The next morning, the elder Rapoport stopped by and invited the couple for a Shabbat at his home. In no time at all, the son and some friends were making weekly foot-powered jaunts to Ventnor to give Shabbat afternoon Torah classes at the Richter and Lee home.

“We never knew how many people were coming any given week,” remarked Lee. “As they would walk down the boardwalk, people would see them and join.”

A Series of Stops

At Chabad-Lubavitch of the Shore’s Krafts for Kids, children in Ventnor, N.J., can bake challah every Friday.
At Chabad-Lubavitch of the Shore’s Krafts for Kids, children in Ventnor, N.J., can bake challah every Friday.

Shabbat services came the following year, with Avrohom Rapoport leading the gatherings first at the home, and then at a succession of locations.

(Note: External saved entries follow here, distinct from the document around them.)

/-- A special register (R323). -/
def MfpCore.sr (c : MfpCore) (n : Nat) : Nat :=
  match n with
  | 0 => c.stat
  | 1 => c.epc
  | 2 => c.estat
  | 3 => c.cause
  | 4 => c.badaddr
  | 5 => c.vbase
  | 6 => c.npc
  | 7 => c.nstat
  | 8 => c.lc
  | 9 => c.ls
  | 10 => c.le
  | 11 => c.rb
  | n => if 16 ≤ n && n < 24 then c.cb.get (n - 16) 0 else 0

/-- Write a special register. -/
def MfpCore.putSr (c : MfpCore) (n v : Nat) : MfpCore :=
  match n with
  | 0 => { c with stat := v % 32 }
  | 1 => { c with epc := v }
  | 2 => { c with estat := v % 32 }
  | 3 => { c with cause := v % 32 + v / 256 % 2 * 256 }
  | 4 => { c with badaddr := v }
  | 5 => { c with vbase := v / 1024 * 1024 }
  | 6 => { c with npc := v }
  | 7 => { c with nstat := v % 32 }
  | 8 => { c with lc := v }
  | 9 => { c with ls := v }
  | 10 => { c with le := v }
  | 11 => { c with rb := v % 16 }
  | n => if 16 ≤ n && n < 24 then { c with cb := SMap.set c.cb (n - 16) v 0 } else c

/-- An SRN that the table lists. -/
def srnValid (n : Nat) : Bool := decide (n < 12) || (decide (16 ≤ n) && decide (n < 24))

def MfpCore.ie (c : MfpCore) : Bool := bitOf c.stat 0
def MfpCore.exl (c : MfpCore) : Bool := bitOf c.stat 1
def MfpCore.nmil (c : MfpCore) : Bool := bitOf c.stat 2
def MfpCore.la (c : MfpCore) : Bool := bitOf c.stat 3
def MfpCore.rot (c : MfpCore) : Bool := bitOf c.stat 4

/-- Set or clear a bit of STAT. -/
def MfpCore.setStat (c : MfpCore) (i : Nat) (b : Bool) : MfpCore := { c with stat := putBit c.stat i b }

/-! Fetch and legality (R317, R325, R326). -/

/-- A word of IMEM as a fetch sees it. -/
def State.fetchWord (s : State) (n off : Nat) : Nat :=
  match s.tab MFP.stale n (off / 4) with
  | 0 => s.bytes (mfpKey n (0x01000000 + off)) 4
  | v + 1 => v

/-- The word of a slot of the bundle at the PC. -/
def State.slotWord (s : State) (n slot : Nat) : Nat := s.fetchWord n ((s.core n).pc + 4 * slot)

/-- The code of the instruction in a slot: OP, 0x200 + FN for SYS, 0x400 for J with L = 1. -/
def mfpKind (w : Nat) : Nat :=
  if bits w 25 6 = 0x3F then 0x200 + bits w 0 9 else if bits w 25 6 = 0x3C && bitOf w 24 then 0x400 else bits w 25 6

/-- The formats of R325. -/
inductive MfpFmt
  | nop | r | i | u | m | a | b | j | l | sys | bad
  deriving DecidableEq

def mfpFmt (op : Nat) : MfpFmt :=
  if op = 0 then .nop
  else if op ≤ 0xF || op = 0x17 || op = 0x18 || op = 0x3D then .r
  else if op ≤ 0x15 then .i
  else if op = 0x16 then .u
  else if 0x20 ≤ op && op ≤ 0x2D then .m
  else if 0x30 ≤ op && op ≤ 0x34 then .a
  else if 0x38 ≤ op && op ≤ 0x3B then .b
  else if op = 0x3C then .j
  else if op = 0x3E then .l
  else if op = 0x3F then .sys
  else .bad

“We hung a sheet as a mechitza,” recalled Lee, referring to a religiously-proscribed barrier separating the genders during prayer. “The women sat in the dining room, while the men were in the living room.”

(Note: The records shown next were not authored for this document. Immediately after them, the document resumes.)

/-! The commands. -/

def execMfpNop (m : MfpId) (e : BundleEcc) (s : State) : Out := done (s.mfpSlot m e 0x0 opNop)
def execMfpAdd (m : MfpId) (e : BundleEcc) (s : State) : Out := done (s.mfpSlot m e 0x1 opAdd)
def execMfpSub (m : MfpId) (e : BundleEcc) (s : State) : Out := done (s.mfpSlot m e 0x2 opSub)
def execMfpAnd (m : MfpId) (e : BundleEcc) (s : State) : Out := done (s.mfpSlot m e 0x3 opAnd)
def execMfpOr (m : MfpId) (e : BundleEcc) (s : State) : Out := done (s.mfpSlot m e 0x4 opOr)
def execMfpXor (m : MfpId) (e : BundleEcc) (s : State) : Out := done (s.mfpSlot m e 0x5 opXor)
def execMfpSll (m : MfpId) (e : BundleEcc) (s : State) : Out := done (s.mfpSlot m e 0x6 opSll)
def execMfpSrl (m : MfpId) (e : BundleEcc) (s : State) : Out := done (s.mfpSlot m e 0x7 opSrl)
def execMfpSra (m : MfpId) (e : BundleEcc) (s : State) : Out := done (s.mfpSlot m e 0x8 opSra)
def execMfpSlt (m : MfpId) (e : BundleEcc) (s : State) : Out := done (s.mfpSlot m e 0x9 opSlt)
def execMfpSltu (m : MfpId) (e : BundleEcc) (s : State) : Out := done (s.mfpSlot m e 0xA opSltu)
def execMfpMin (m : MfpId) (e : BundleEcc) (s : State) : Out := done (s.mfpSlot m e 0xB opMin)
def execMfpMax (m : MfpId) (e : BundleEcc) (s : State) : Out := done (s.mfpSlot m e 0xC opMax)
def execMfpAbs (m : MfpId) (e : BundleEcc) (s : State) : Out := done (s.mfpSlot m e 0xD opAbs)
def execMfpMul (m : MfpId) (e : BundleEcc) (s : State) : Out := done (s.mfpSlot m e 0xE opMul)
def execMfpMulq (m : MfpId) (e : BundleEcc) (s : State) : Out := done (s.mfpSlot m e 0xF opMulq)
def execMfpAddi (m : MfpId) (e : BundleEcc) (s : State) : Out := done (s.mfpSlot m e 0x10 opAddi)
def execMfpAndi (m : MfpId) (e : BundleEcc) (s : State) : Out := done (s.mfpSlot m e 0x11 opAndi)
def execMfpOri (m : MfpId) (e : BundleEcc) (s : State) : Out := done (s.mfpSlot m e 0x12 opOri)
def execMfpXori (m : MfpId) (e : BundleEcc) (s : State) : Out := done (s.mfpSlot m e 0x13 opXori)
def execMfpShi (m : MfpId) (e : BundleEcc) (s : State) : Out := done (s.mfpSlot m e 0x14 opShi)
def execMfpSlti (m : MfpId) (e : BundleEcc) (s : State) : Out := done (s.mfpSlot m e 0x15 opSlti)
def execMfpLui (m : MfpId) (e : BundleEcc) (s : State) : Out := done (s.mfpSlot m e 0x16 opLui)
def execMfpMaxs (m : MfpId) (e : BundleEcc) (s : State) : Out := done (s.mfpSlot m e 0x17 opMaxs)
def execMfpMins (m : MfpId) (e : BundleEcc) (s : State) : Out := done (s.mfpSlot m e 0x18 opMins)
def execMfpLdw (m : MfpId) (e : BundleEcc) (s : State) : Out := done (s.mfpSlot m e 0x20 (opLdw e.load))
def execMfpLdh (m : MfpId) (e : BundleEcc) (s : State) : Out := done (s.mfpSlot m e 0x21 (opLdh e.load))
def execMfpLdhu (m : MfpId) (e : BundleEcc) (s : State) : Out := done (s.mfpSlot m e 0x22 (opLdhu e.load))
def execMfpLdb (m : MfpId) (e : BundleEcc) (s : State) : Out := done (s.mfpSlot m e 0x23 (opLdb e.load))
def execMfpLdbu (m : MfpId) (e : BundleEcc) (s : State) : Out := done (s.mfpSlot m e 0x24 (opLdbu e.load))
def execMfpLdd (m : MfpId) (e : BundleEcc) (s : State) : Out := done (s.mfpSlot m e 0x25 (opLdd e.load))
def execMfpStw (m : MfpId) (e : BundleEcc) (s : State) : Out := done (s.mfpSlot m e 0x26 opStw)
def execMfpSth (m : MfpId) (e : BundleEcc) (s : State) : Out := done (s.mfpSlot m e 0x27 opSth)
def execMfpStb (m : MfpId) (e : BundleEcc) (s : State) : Out := done (s.mfpSlot m e 0x28 opStb)
def execMfpStd (m : MfpId) (e : BundleEcc) (s : State) : Out := done (s.mfpSlot m e 0x29 opStd)
def execMfpLl (m : MfpId) (e : BundleEcc) (s : State) : Out := done (s.mfpSlot m e 0x2A (opLl e.load))
def execMfpSc (m : MfpId) (e : BundleEcc) (s : State) : Out := done (s.mfpSlot m e 0x2B opSc)
def execMfpFence (m : MfpId) (e : BundleEcc) (s : State) : Out := done (s.mfpSlot m e 0x2C opFence)
def execMfpClrres (m : MfpId) (e : BundleEcc) (s : State) : Out := done (s.mfpSlot m e 0x2D opClrres)
def execMfpMac (m : MfpId) (e : BundleEcc) (s : State) : Out := done (s.mfpSlot m e 0x30 opMac)
def execMfpMsu (m : MfpId) (e : BundleEcc) (s : State) : Out := done (s.mfpSlot m e 0x31 opMsu)
def execMfpAccld (m : MfpId) (e : BundleEcc) (s : State) : Out := done (s.mfpSlot m e 0x32 opAccld)
def execMfpAccadd (m : MfpId) (e : BundleEcc) (s : State) : Out := done (s.mfpSlot m e 0x33 opAccadd)
def execMfpAccrd (m : MfpId) (e : BundleEcc) (s : State) : Out := done (s.mfpSlot m e 0x34 opAccrd)
def execMfpBeq (m : MfpId) (e : BundleEcc) (s : State) : Out := done (s.mfpSlot m e 0x38 opBeq)
def execMfpBne (m : MfpId) (e : BundleEcc) (s : State) : Out := done (s.mfpSlot m e 0x39 opBne)
def execMfpBlt (m : MfpId) (e : BundleEcc) (s : State) : Out := done (s.mfpSlot m e 0x3A opBlt)
def execMfpBge (m : MfpId) (e : BundleEcc) (s : State) : Out := done (s.mfpSlot m e 0x3B opBge)
def execMfpJ (m : MfpId) (e : BundleEcc) (s : State) : Out := done (s.mfpSlot m e 0x3C opJ)
def execMfpCall (m : MfpId) (e : BundleEcc) (s : State) : Out := done (s.mfpSlot m e 0x400 opCall)
def execMfpJr (m : MfpId) (e : BundleEcc) (s : State) : Out := done (s.mfpSlot m e 0x3D opJr)
def execMfpLoop (m : MfpId) (e : BundleEcc) (s : State) : Out := done (s.mfpSlot m e 0x3E opLoop)
def execMfpReti (m : MfpId) (e : BundleEcc) (s : State) : Out := done (s.mfpSlot m e 0x200 opReti)
def execMfpRetn (m : MfpId) (e : BundleEcc) (s : State) : Out := done (s.mfpSlot m e 0x201 opRetn)
def execMfpWait (m : MfpId) (e : BundleEcc) (s : State) : Out := done (s.mfpSlot m e 0x202 opWait)
def execMfpIsync (m : MfpId) (e : BundleEcc) (s : State) : Out := done (s.mfpSlot m e 0x203 opIsync)
def execMfpTrap (m : MfpId) (e : BundleEcc) (s : State) : Out := done (s.mfpSlot m e 0x204 opTrap)
def execMfpMfsr (m : MfpId) (e : BundleEcc) (s : State) : Out := done (s.mfpSlot m e 0x205 opMfsr)
def execMfpMtsr (m : MfpId) (e : BundleEcc) (s : State) : Out := done (s.mfpSlot m e 0x206 opMtsr)

/-- The instruction of a word, whatever it is, for STEP and FEED_GO. -/
def State.mfpAny (s : State) (n w : Nat) (e : Ecc) : State :=
  match mfpKind w with
  | 0x0 => opNop s n w
  | 0x1 => opAdd s n w
  | 0x2 => opSub s n w
  | 0x3 => opAnd s n w
  | 0x4 => opOr s n w
  | 0x5 => opXor s n w
  | 0x6 => opSll s n w
  | 0x7 => opSrl s n w
  | 0x8 => opSra s n w
  | 0x9 => opSlt s n w
  | 0xA => opSltu s n w
  | 0xB => opMin s n w
  | 0xC => opMax s n w
  | 0xD => opAbs s n w
  | 0xE => opMul s n w
  | 0xF => opMulq s n w
  | 0x10 => opAddi s n w
  | 0x11 => opAndi s n w
  | 0x12 => opOri s n w
  | 0x13 => opXori s n w
  | 0x14 => opShi s n w
  | 0x15 => opSlti s n w
  | 0x16 => opLui s n w
  | 0x17 => opMaxs s n w
  | 0x18 => opMins s n w
  | 0x20 => opLdw e s n w
  | 0x21 => opLdh e s n w
  | 0x22 => opLdhu e s n w
  | 0x23 => opLdb e s n w
  | 0x24 => opLdbu e s n w
  | 0x25 => opLdd e s n w
  | 0x26 => opStw s n w
  | 0x27 => opSth s n w
  | 0x28 => opStb s n w
  | 0x29 => opStd s n w
  | 0x2A => opLl e s n w
  | 0x2B => opSc s n w
  | 0x2C => opFence s n w
  | 0x2D => opClrres s n w
  | 0x30 => opMac s n w
  | 0x31 => opMsu s n w
  | 0x32 => opAccld s n w
  | 0x33 => opAccadd s n w
  | 0x34 => opAccrd s n w
  | 0x38 => opBeq s n w
  | 0x39 => opBne s n w
  | 0x3A => opBlt s n w
  | 0x3B => opBge s n w
  | 0x3C => opJ s n w
  | 0x400 => opCall s n w
  | 0x3D => opJr s n w
  | 0x3E => opLoop s n w
  | 0x200 => opReti s n w
  | 0x201 => opRetn s n w
  | 0x202 => opWait s n w
  | 0x203 => opIsync s n w
  | 0x204 => opTrap s n w
  | 0x205 => opMfsr s n w
  | 0x206 => opMtsr s n w
  | _ => s

/-! Interrupts and the end of WAIT (R337, R340 to R342). -/

/-- The cause code of the highest enabled pending interrupt: EVT, DB, WDW, TMR in that order (R340). -/
def irqCause (irq : Nat) : Nat :=
  if bitOf irq 0 then 12 else if bitOf irq 1 then 13 else if bitOf irq 3 then 14 else 15

/-- At a boundary that allows it, the first case of R340 that applies is taken: a precise exception of the next bundle,
an imprecise one, or the highest enabled interrupt. An NMI that is due comes first, by its own command. -/
def execInterruptEntry (m : MfpId) (e : BundleEcc) (s : State) : Out :=
  let c := s.core m
  done (if !s.mfpClocked m || c.slot != 0 || c.waiting || c.haltDue || s.nmiDue m then s
  else
    match s.preciseCause m e with
    | some (code, addr) => (s.mfpException m code addr false).stepEnd m
    | none =>
      if c.impreciseDue then (s.mfpImprecise m).stepEnd m
      else if s.irqDue m then s.updCore m fun c => c.enter (irqCause (s.mfpIrq m)) false
      else s)

def execNmiEntry (m : MfpId) (s : State) : Out :=
  let c := s.core m
  done (if !s.mfpClocked m || c.slot != 0 || c.waiting || c.haltDue || !s.nmiDue m then s
  else s.updCore m fun c => c.enterNmi)

def execMfpWaitEnd (m : MfpId) (s : State) : Out :=
  let c := s.core m
  done (if s.mfpClocked m && c.waiting && c.slot == 0 && (s.mfpIrq m != 0 || c.nmi) then
    s.updCore m fun c => { c with waiting := false }
  else s)

/-- A reservation still held 256 cycles after a maskable interrupt became pending is cleared (R337). -/
def execReservationTimeout (m : MfpId) (s : State) : Out :=
  done (if (s.core m).res.isSome && s.mfpIrq m != 0 && (s.core m).ie && !(s.core m).exl then
    s.updCore m fun c => { c with res := none }
  else s)

end Sys2Proof.Machine
end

But while the Shabbat group grew and grew, a synagogue was out of reach until 2006, when Rapoport and his wife Mashie opened Chabad on the Shore in a small rented space. With this summer’s move to a 2,000-square-foot building closer to the boardwalk, said Rapoport, the community can finally rest assured in the knowledge that they have a permanent place to worship.

After winning a zoning variance from the local municipality, the shul opened its doors Memorial Day weekend, the unofficial beginning of summer. According to the rabbi, the new location – which previously housed a daycare center – “is so central, that it is accessible to anyone on the island.”

This summer, the Rapoports are also coordinating regular services in Wildwood, a beach town in Cape May County.

“We’ve grown by leaps and bounds,” said Tad Stern, a Jersey shore local who started attending Jewish classes with his wife two years ago.

Lee said that the highlight of the services is Rapoport’s speeches.

“He is extremely dynamic, and very charismatic,” she said. “When he spoke about the Ten Commandments on Shavuot, he literally had me crying.”

During the week, Mashie Rapoport runs Krafts for Kids – a Jewish-themed crafts store opened by Chabad of the Shore. The storefront on Ventnor’s main road is open in the mornings and evenings when the beach is closed in order to accommodate families looking for things to do. On Fridays, Krafts for Kids features hands-on challah baking.

Rapoport recounted the story of a woman who learned about making Kiddush after her son brought home a Kiddush goblet that he made at the store. She went back, saw some candlesticks on display, and decided to start lighting Shabbat candles, as well.

Lee, whose husband leads the prayer services at the new synagogue, said that she’s thrilled the community finally “has a place to call its own.”

“We feel really taken care,” she said. “It’s like a big family.”